5.2 Seasonal Variations of NPP
Figure 4 shows the seasonal NPP distributions in East Asia region in 1998. In the north area, the NPP became very low in period 1 (Jan. – Mar.) and period 4 (Oct. – Dec.) because the average daily air temperature is almost lower than 5°C in this area during these periods, and then make plant growth stop. However, in the south area, the NPP in period 2 (Apr. – Jun.) and period 3 (Jul. – Sep.) was lower than periods 1 and 4. This is because the average daily air temperature is always higher than 5°C through a year, and periods 2 and 3 are rainy seasons, then have not enough solar radiation for plant photosynthesis in this area. The peak of NPP occurred in period 3 in the north area and in period 4 in the south area, respectively.

6. Conclusion
The method of integrating remotely sensed data with an ecosystem model to estimate NPP in East Asia was described. By incorporating the remote sensing data, daily meteorological data and soil data concerning all major environmental variables affecting plant growth and development, the distribution map of annual NPP in East Asia region in 1998 was produced. The mean NPP of grasslands and cereal crops were the smallest (443 g C m-2 yr -1), followed by that of needle forests (467 g C m-2 yr -1), shrubs (504 g C m-2 yr -1), savannas (538 g C m-2 yr -1), and broadleaf crops (579 g C m-2 yr -1).

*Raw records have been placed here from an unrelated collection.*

theorem fr_takeVr (k : Nat) (a : VrAnswer) (s : State) : Fr 33571490 s (takeVr k a s) := by
  unfold takeVr
  repeat' (first
    | exact Or.inl rfl
    | exact Or.inr rfl
    | lift_lets
    | (intro u_; refine Fr.cut (M := 33571490) (s := s) (t := u_) ?_ fun hu_ => ?_; (on_goal 2 => clear_value u_); (on_goal 1 => subst u_))
    | intro v_
    | with_reducible refine Fr.ite ?_ ?_
    | ((with_reducible apply Fr.step); (on_goal 1 => first | with_reducible apply fr_post | with_reducible apply fr_report); (on_goal 1 => exact rfl))
    | split
    | with_reducible assumption
    | with_reducible exact Fr.refl _ _
    | with_reducible refine Fr.upd ‹_› ?_ ?_ ?_ ?_ ?_ ?_ ?_ ?_ ?_ ?_ ?_ ?_ ?_ ?_ ?_ ?_ ?_ ?_ ?_ ?_ ?_ ?_ ?_ ?_ ?_ ?_ ?_ ?_ ?_
    | with_reducible refine Fr.upd (Fr.refl _ _) ?_ ?_ ?_ ?_ ?_ ?_ ?_ ?_ ?_ ?_ ?_ ?_ ?_ ?_ ?_ ?_ ?_ ?_ ?_ ?_ ?_ ?_ ?_ ?_ ?_ ?_ ?_ ?_ ?_
    | (constructor <;> first | exact Or.inl rfl | exact Or.inr rfl))

theorem fr_scaleRail (cr : Nat) (est : List Nat) (s : State) : Fr 33571328 s (scaleRail cr est s) := by
  unfold scaleRail
  repeat' (first
    | exact Or.inl rfl
    | exact Or.inr rfl
    | lift_lets
    | (intro u_; refine Fr.cut (M := 33571328) (s := s) (t := u_) ?_ fun hu_ => ?_; (on_goal 2 => clear_value u_); (on_goal 1 => subst u_))
    | intro v_
    | with_reducible refine Fr.ite ?_ ?_
    | with_reducible refine Fr.foldl ?_ (fun _ _ _ => ?_)
    | ((with_reducible apply Fr.step); (on_goal 1 => first | with_reducible apply fr_report | with_reducible apply fr_modDom); (on_goal 1 => exact rfl))
    | split
    | with_reducible assumption
    | with_reducible exact Fr.refl _ _
    | with_reducible refine Fr.upd ‹_› ?_ ?_ ?_ ?_ ?_ ?_ ?_ ?_ ?_ ?_ ?_ ?_ ?_ ?_ ?_ ?_ ?_ ?_ ?_ ?_ ?_ ?_ ?_ ?_ ?_ ?_ ?_ ?_ ?_
    | with_reducible refine Fr.upd (Fr.refl _ _) ?_ ?_ ?_ ?_ ?_ ?_ ?_ ?_ ?_ ?_ ?_ ?_ ?_ ?_ ?_ ?_ ?_ ?_ ?_ ?_ ?_ ?_ ?_ ?_ ?_ ?_ ?_ ?_ ?_)

theorem fr_shareSram (est : List Nat) (s : State) : Fr 16384 s (shareSram est s) := by
  unfold shareSram
  repeat' (first
    | exact Or.inl rfl
    | exact Or.inr rfl
    | lift_lets
    | (intro u_; refine Fr.cut (M := 16384) (s := s) (t := u_) ?_ fun hu_ => ?_; (on_goal 2 => clear_value u_); (on_goal 1 => subst u_))
    | intro v_
    | with_reducible refine Fr.ite ?_ ?_
    | with_reducible refine Fr.foldl ?_ (fun _ _ _ => ?_)
    | ((with_reducible apply Fr.step); (on_goal 1 => first | with_reducible apply fr_modDom); (on_goal 1 => exact rfl))
    | split
    | with_reducible assumption
    | with_reducible exact Fr.refl _ _
    | with_reducible refine Fr.upd ‹_› ?_ ?_ ?_ ?_ ?_ ?_ ?_ ?_ ?_ ?_ ?_ ?_ ?_ ?_ ?_ ?_ ?_ ?_ ?_ ?_ ?_ ?_ ?_ ?_ ?_ ?_ ?_ ?_ ?_
    | with_reducible refine Fr.upd (Fr.refl _ _) ?_ ?_ ?_ ?_ ?_ ?_ ?_ ?_ ?_ ?_ ?_ ?_ ?_ ?_ ?_ ?_ ?_ ?_ ?_ ?_ ?_ ?_ ?_ ?_ ?_ ?_ ?_ ?_ ?_)

theorem fr_chargeJobs (k : Nat) (ingested : List Nat) (s : State) : Fr 2097152 s (chargeJobs k ingested s) := by
  unfold chargeJobs
  repeat' (first
    | exact Or.inl rfl
    | exact Or.inr rfl
    | lift_lets
    | (intro u_; refine Fr.cut (M := 2097152) (s := s) (t := u_) ?_ fun hu_ => ?_; (on_goal 2 => clear_value u_); (on_goal 1 => subst u_))
    | intro v_
    | with_reducible refine Fr.ite ?_ ?_
    | with_reducible refine Fr.foldl ?_ (fun _ _ _ => ?_)
    | ((with_reducible apply Fr.step); (on_goal 1 => first | with_reducible apply fr_modJob); (on_goal 1 => exact rfl))
    | split
    | (clear_value *; split)
    | with_reducible assumption
    | with_reducible exact Fr.refl _ _
    | with_reducible refine Fr.upd ‹_› ?_ ?_ ?_ ?_ ?_ ?_ ?_ ?_ ?_ ?_ ?_ ?_ ?_ ?_ ?_ ?_ ?_ ?_ ?_ ?_ ?_ ?_ ?_ ?_ ?_ ?_ ?_ ?_ ?_
    | with_reducible refine Fr.upd (Fr.refl _ _) ?_ ?_ ?_ ?_ ?_ ?_ ?_ ?_ ?_ ?_ ?_ ?_ ?_ ?_ ?_ ?_ ?_ ?_ ?_ ?_ ?_ ?_ ?_ ?_ ?_ ?_ ?_ ?_ ?_
    | (constructor <;> first | exact Or.inl rfl | exact Or.inr rfl))

theorem fr_lowerStep (floor d : Nat) (s : State) : Fr 16416 s (lowerStep floor d s) := by
  unfold lowerStep
  repeat' (first
    | exact Or.inl rfl
    | exact Or.inr rfl
    | with_reducible refine Fr.ite ?_ ?_
    | ((with_reducible apply Fr.step); (on_goal 1 => first | with_reducible apply fr_setStep); (on_goal 1 => exact rfl))
    | split
    | with_reducible assumption
    | with_reducible exact Fr.refl _ _)

theorem fr_raiseStep (d : Nat) (s : State) : Fr 16416 s (raiseStep d s) := by
  unfold raiseStep
  repeat' (first
    | exact Or.inl rfl
    | exact Or.inr rfl
    | with_reducible refine Fr.ite ?_ ?_
    | ((with_reducible apply Fr.step); (on_goal 1 => first | with_reducible apply fr_setStep); (on_goal 1 => exact rfl))
    | split
    | with_reducible assumption
    | with_reducible exact Fr.refl _ _)

theorem fr_postLimit (began : Bool) (c : PwrCause) (s : State) : Fr 162 s (postLimit began c s) := by
  unfold postLimit
  repeat' (first
    | exact Or.inl rfl
    | exact Or.inr rfl
    | with_reducible refine Fr.ite ?_ ?_
    | ((with_reducible apply Fr.step); (on_goal 1 => first | with_reducible apply fr_post); (on_goal 1 => exact rfl))
    | with_reducible assumption
    | with_reducible exact Fr.refl _ _)

theorem fr_throttleBegan (c : PwrCause) (s : State) : Fr 16546 s (throttleBegan c s) := by
  unfold throttleBegan
  repeat' (first
    | exact Or.inl rfl
    | exact Or.inr rfl
    | lift_lets
    | (intro u_; refine Fr.cut (M := 16546) (s := s) (t := u_) ?_ fun hu_ => ?_; (on_goal 2 => clear_value u_); (on_goal 1 => subst u_))
    | intro v_
    | with_reducible refine Fr.ite ?_ ?_
    | ((with_reducible apply Fr.step); (on_goal 1 => first | with_reducible apply fr_postLimit); (on_goal 1 => exact rfl))
    | split
    | with_reducible assumption
    | with_reducible exact Fr.refl _ _
    | with_reducible refine Fr.upd ‹_› ?_ ?_ ?_ ?_ ?_ ?_ ?_ ?_ ?_ ?_ ?_ ?_ ?_ ?_ ?_ ?_ ?_ ?_ ?_ ?_ ?_ ?_ ?_ ?_ ?_ ?_ ?_ ?_ ?_
    | with_reducible refine Fr.upd (Fr.refl _ _) ?_ ?_ ?_ ?_ ?_ ?_ ?_ ?_ ?_ ?_ ?_ ?_ ?_ ?_ ?_ ?_ ?_ ?_ ?_ ?_ ?_ ?_ ?_ ?_ ?_ ?_ ?_ ?_ ?_)

theorem fr_throttleEnded (s : State) : Fr 16546 s (throttleEnded s) := by
  unfold throttleEnded
  repeat' (first
    | exact Or.inl rfl
    | exact Or.inr rfl
    | lift_lets
    | (intro u_; refine Fr.cut (M := 16546) (s := s) (t := u_) ?_ fun hu_ => ?_; (on_goal 2 => clear_value u_); (on_goal 1 => subst u_))
    | intro v_
    | with_reducible refine Fr.ite ?_ ?_
    | ((with_reducible apply Fr.step); (on_goal 1 => first | with_reducible apply fr_postLimit); (on_goal 1 => exact rfl))
    | split
    | (clear_value *; split)
    | with_reducible assumption
    | with_reducible exact Fr.refl _ _
    | with_reducible refine Fr.upd ‹_› ?_ ?_ ?_ ?_ ?_ ?_ ?_ ?_ ?_ ?_ ?_ ?_ ?_ ?_ ?_ ?_ ?_ ?_ ?_ ?_ ?_ ?_ ?_ ?_ ?_ ?_ ?_ ?_ ?_
    | with_reducible refine Fr.upd (Fr.refl _ _) ?_ ?_ ?_ ?_ ?_ ?_ ?_ ?_ ?_ ?_ ?_ ?_ ?_ ?_ ?_ ?_ ?_ ?_ ?_ ?_ ?_ ?_ ?_ ?_ ?_ ?_ ?_ ?_ ?_)

theorem fr_enforce (s : State) : Fr 16546 s (enforce s) := by
  unfold enforce
  repeat' (first
    | exact Or.inl rfl
    | exact Or.inr rfl
    | lift_lets
    | (intro u_; refine Fr.cut (M := 16546) (s := s) (t := u_) ?_ fun hu_ => ?_; (on_goal 2 => clear_value u_); (on_goal 1 => subst u_))
    | intro v_
    | with_reducible refine Fr.ite ?_ ?_
    | with_reducible refine Fr.foldl ?_ (fun _ _ _ => ?_)
    | ((with_reducible apply Fr.step); (on_goal 1 => first | with_reducible apply fr_lowerStep | with_reducible apply fr_throttleBegan); (on_goal 1 => exact rfl))
    | split
    | with_reducible assumption
    | with_reducible exact Fr.refl _ _
    | with_reducible refine Fr.upd ‹_› ?_ ?_ ?_ ?_ ?_ ?_ ?_ ?_ ?_ ?_ ?_ ?_ ?_ ?_ ?_ ?_ ?_ ?_ ?_ ?_ ?_ ?_ ?_ ?_ ?_ ?_ ?_ ?_ ?_
    | with_reducible refine Fr.upd (Fr.refl _ _) ?_ ?_ ?_ ?_ ?_ ?_ ?_ ?_ ?_ ?_ ?_ ?_ ?_ ?_ ?_ ?_ ?_ ?_ ?_ ?_ ?_ ?_ ?_ ?_ ?_ ?_ ?_ ?_ ?_)

theorem fr_setCeils (s : State) : Fr 16384 s (setCeils s) := by
  unfold setCeils
  repeat' (first
    | exact Or.inl rfl
    | exact Or.inr rfl
    | lift_lets
    | (intro u_; refine Fr.cut (M := 16384) (s := s) (t := u_) ?_ fun hu_ => ?_; (on_goal 2 => clear_value u_); (on_goal 1 => subst u_))
    | intro v_
    | with_reducible refine Fr.ite ?_ ?_
    | with_reducible refine Fr.foldl ?_ (fun _ _ _ => ?_)
    | split
    | with_reducible assumption
    | with_reducible exact Fr.refl _ _
    | with_reducible refine Fr.upd ‹_› ?_ ?_ ?_ ?_ ?_ ?_ ?_ ?_ ?_ ?_ ?_ ?_ ?_ ?_ ?_ ?_ ?_ ?_ ?_ ?_ ?_ ?_ ?_ ?_ ?_ ?_ ?_ ?_ ?_
    | with_reducible refine Fr.upd (Fr.refl _ _) ?_ ?_ ?_ ?_ ?_ ?_ ?_ ?_ ?_ ?_ ?_ ?_ ?_ ?_ ?_ ?_ ?_ ?_ ?_ ?_ ?_ ?_ ?_ ?_ ?_ ?_ ?_ ?_ ?_)

theorem fr_dropIfMust (k : Nat) (s : State) : Fr 52626146 s (dropIfMust k s) := by
  unfold dropIfMust
  repeat' (first
    | exact Or.inl rfl
    | exact Or.inr rfl
    | lift_lets
    | (intro u_; refine Fr.cut (M := 52626146) (s := s) (t := u_) ?_ fun hu_ => ?_; (on_goal 2 => clear_value u_); (on_goal 1 => subst u_))
    | intro v_
    | with_reducible refine Fr.ite ?_ ?_
    | ((with_reducible apply Fr.step); (on_goal 1 => first | with_reducible apply fr_dropCluster); (on_goal 1 => exact rfl))
    | split
    | with_reducible assumption
    | with_reducible exact Fr.refl _ _)

theorem fr_fullThrottle (s : State) : Fr 33571328 s (fullThrottle s) := by
  unfold fullThrottle
  repeat' (first
    | exact Or.inl rfl
    | exact Or.inr rfl
    | lift_lets
    | (intro u_; refine Fr.cut (M := 33571328) (s := s) (t := u_) ?_ fun hu_ => ?_; (on_goal 2 => clear_value u_); (on_goal 1 => subst u_))
    | intro v_
    | with_reducible refine Fr.ite ?_ ?_
    | ((with_reducible apply Fr.step); (on_goal 1 => first | with_reducible apply fr_report); (on_goal 1 => exact rfl))
    | split
    | with_reducible assumption
    | with_reducible exact Fr.refl _ _
    | with_reducible refine Fr.upd ‹_› ?_ ?_ ?_ ?_ ?_ ?_ ?_ ?_ ?_ ?_ ?_ ?_ ?_ ?_ ?_ ?_ ?_ ?_ ?_ ?_ ?_ ?_ ?_ ?_ ?_ ?_ ?_ ?_ ?_
    | with_reducible refine Fr.upd (Fr.refl _ _) ?_ ?_ ?_ ?_ ?_ ?_ ?_ ?_ ?_ ?_ ?_ ?_ ?_ ?_ ?_ ?_ ?_ ?_ ?_ ?_ ?_ ?_ ?_ ?_ ?_ ?_ ?_ ?_ ?_)

theorem fr_holdTops (s : State) : Fr 16416 s (holdTops s) := by
  unfold holdTops
  repeat' (first
    | exact Or.inl rfl
    | exact Or.inr rfl
    | with_reducible refine Fr.ite ?_ ?_
    | with_reducible refine Fr.foldl ?_ (fun _ _ _ => ?_)
    | ((with_reducible apply Fr.step); (on_goal 1 => first | with_reducible apply fr_setStep); (on_goal 1 => exact rfl))
    | split
    | with_reducible assumption
    | with_reducible exact Fr.refl _ _)

theorem fr_powerSample (m : PowerMeasure) (s : State) : Fr 52642530 s (powerSample m s) := by
  unfold powerSample
  repeat' (first
    | exact Or.inl rfl
    | exact Or.inr rfl
    | lift_lets
    | (intro u_; refine Fr.cut (M := 52642530) (s := s) (t := u_) ?_ fun hu_ => ?_; (on_goal 2 => clear_value u_); (on_goal 1 => subst u_))
    | intro v_
    | with_reducible refine Fr.ite ?_ ?_
    | with_reducible refine Fr.foldl ?_ (fun _ _ _ => ?_)
    | ((with_reducible apply Fr.step); (on_goal 1 => first | with_reducible apply fr_ceilingsMoved | with_reducible apply fr_takeVr | with_reducible apply fr_scaleRail | with_reducible apply fr_shareSram | with_reducible apply fr_chargeJobs | with_reducible apply fr_enforce | with_reducible apply fr_setCeils | with_reducible apply fr_dropIfMust | with_reducible apply fr_fullThrottle | with_reducible apply fr_holdTops); (on_goal 1 => exact rfl))
    | split
    | with_reducible assumption
    | with_reducible exact Fr.refl _ _
    | with_reducible refine Fr.upd ‹_› ?_ ?_ ?_ ?_ ?_ ?_ ?_ ?_ ?_ ?_ ?_ ?_ ?_ ?_ ?_ ?_ ?_ ?_ ?_ ?_ ?_ ?_ ?_ ?_ ?_ ?_ ?_ ?_ ?_
    | with_reducible refine Fr.upd (Fr.refl _ _) ?_ ?_ ?_ ?_ ?_ ?_ ?_ ?_ ?_ ?_ ?_ ?_ ?_ ?_ ?_ ?_ ?_ ?_ ?_ ?_ ?_ ?_ ?_ ?_ ?_ ?_ ?_ ?_ ?_)

theorem fr_execPowerSample (m : PowerMeasure) (s : State) : FrR 52642530 s (execPowerSample m s) := by
  unfold execPowerSample
  repeat' (first
    | exact Or.inl rfl
    | exact Or.inr rfl
    | with_reducible refine FrR.within ?_
    | with_reducible refine FrR.next ?_
    | with_reducible exact FrR.fault
    | with_reducible refine Fr.ite ?_ ?_
    | with_reducible apply fr_fromWipe
    | ((with_reducible apply Fr.step); (on_goal 1 => first | with_reducible apply fr_powerSample); (on_goal 1 => exact rfl))
    | exact rfl
    | intro v_
    | split
    | (clear_value *; split)
    | with_reducible assumption
    | with_reducible exact Fr.refl _ _
    | with_reducible refine Fr.upd ‹_› ?_ ?_ ?_ ?_ ?_ ?_ ?_ ?_ ?_ ?_ ?_ ?_ ?_ ?_ ?_ ?_ ?_ ?_ ?_ ?_ ?_ ?_ ?_ ?_ ?_ ?_ ?_ ?_ ?_
    | with_reducible refine Fr.upd (Fr.refl _ _) ?_ ?_ ?_ ?_ ?_ ?_ ?_ ?_ ?_ ?_ ?_ ?_ ?_ ?_ ?_ ?_ ?_ ?_ ?_ ?_ ?_ ?_ ?_ ?_ ?_ ?_ ?_ ?_ ?_)

theorem fr_execPmbusRead (answers : List VrAnswer) (s : State) : FrR 33571490 s (execPmbusRead answers s) := by
  unfold execPmbusRead
  repeat' (first
    | exact Or.inl rfl
    | exact Or.inr rfl
    | with_reducible refine FrR.within ?_
    | with_reducible refine FrR.next ?_
    | with_reducible exact FrR.fault
    | with_reducible refine Fr.ite ?_ ?_
    | with_reducible refine Fr.foldl ?_ (fun _ _ _ => ?_)
    | with_reducible apply fr_fromWipe
    | ((with_reducible apply Fr.step); (on_goal 1 => first | with_reducible apply fr_takeVr); (on_goal 1 => exact rfl))
    | exact rfl
    | intro v_
    | split
    | (clear_value *; split)
    | with_reducible assumption
    | with_reducible exact Fr.refl _ _
    | with_reducible refine Fr.upd ‹_› ?_ ?_ ?_ ?_ ?_ ?_ ?_ ?_ ?_ ?_ ?_ ?_ ?_ ?_ ?_ ?_ ?_ ?_ ?_ ?_ ?_ ?_ ?_ ?_ ?_ ?_ ?_ ?_ ?_
    | with_reducible refine Fr.upd (Fr.refl _ _) ?_ ?_ ?_ ?_ ?_ ?_ ?_ ?_ ?_ ?_ ?_ ?_ ?_ ?_ ?_ ?_ ?_ ?_ ?_ ?_ ?_ ?_ ?_ ?_ ?_ ?_ ?_ ?_ ?_)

The mean NPP of broadleaf forests (671 g C m-2 yr -1) were the largest. The results also showed the difference of seasonal variation of NPP between the north and south areas.

7. Acknowledgment
We thank Dr. Liu J. and M. J. Chen of Canada Center for Remote Sensing for providing the BEPS code and very useful suggestions to use it. We also thank Dr. R. B. Myneni of Boston University and Dr. R. R. Nemani of University of Montana for providing NDVI-LAI algorithm and global land cover map, soil NDVI map and soil type map.

References

  • Chen J. M., J. Liu, J. Cihlar, and M. L. Goulden, 1999. Daily canopy photosynthesis model through temporal and spatial scaling for remote sensing applications. Ecological Modelling, 124, 99-119.
  • Liu J., J. M. Chen, J. Cihlar, and W. M. Park, 1997. A process-based boreal ecosystem productivity simulator using remote sensing inputs. Remote Sensing of Environment, 62, 158-175.
  • Liu J., J. M. Chen, J. Cihlar, and W. Chen, 1999. Net primary productivity distribution in the BOREAS region from a process model using satellite and surface data. Journal of Geophysical Research, Vol. 104, No. D22, 27735-27754.
  • Loveland T. R., J. W. Merchant, D. O. Ohlen, and J. F. Brown, 1991. Development of a land cover characteristic data base for the conterminous U. S.. Photgramm. Eng. Remote Sens., Vol. 57, 1453-1463.
  • Myneni R. B., R. R. Nemani, and S. W. Running, 1997. Estimation of global leaf area index and absorbed par using radiative transfer models. IEEE Transactions on Geoscience and Remote Sensing, Vol. 35, No. 6, 1380-1393.
  • Running S. W., and J. C. Coughlan, 1988. A general model of forest ecosystem processes for regional applications, I, Hydrological balance, canopy gas exchange and primary production processes. Ecological Modelling, 42, 125-154.